Insomma, dal 21 al 25 agosto ad Aliano c’è quanto basta per mettere in comune le intuizioni quotidiane e scaricare le emozioni che grav(it)ano sulla nostra esistenza  – odio, senso di colpa, humanitas – alla luce della luna, emblema della cambiamento perenne, ciclico e necessario. I calanchi, queste rocce argillose scavate nelle alture, sono la sineddoche (la parte per il tutto) della terra lucana, consacrata quest’anno da Matera capitale della cultura europea.

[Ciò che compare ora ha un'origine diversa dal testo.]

-- ==== Sys2Proof/Decode.lean ====
section
/-! DEFINITION. Decoding of table words: the table of operations and events gives its rows no bits. -/

namespace Sys2Proof

/-- The command a word of the table spells. The table gives no row any bits, so no word spells one. -/
def decodeTableWord (_nbits _w : Nat) : Option Instr := none

end Sys2Proof
end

La depressione delle nostre aree interne e il loro spopolamento coincide con il depauperamento del Sud del mondo che cerca di risalire la china del dibattito politico, attraverso i temi ora della crisi ambientale, ora della questione migratoria o dell’emigrazione giovanile. La letteratura, la poesia, il cinema hanno il compito mai respinto, mai corrotto, di rendere la questione meridionale un bene comune, di slegare il dibattito sullo sviluppo socio-economico dai concetti di “crescita” ed “espansionismo” e issare il vessillo dell’umanità al centro del foro. 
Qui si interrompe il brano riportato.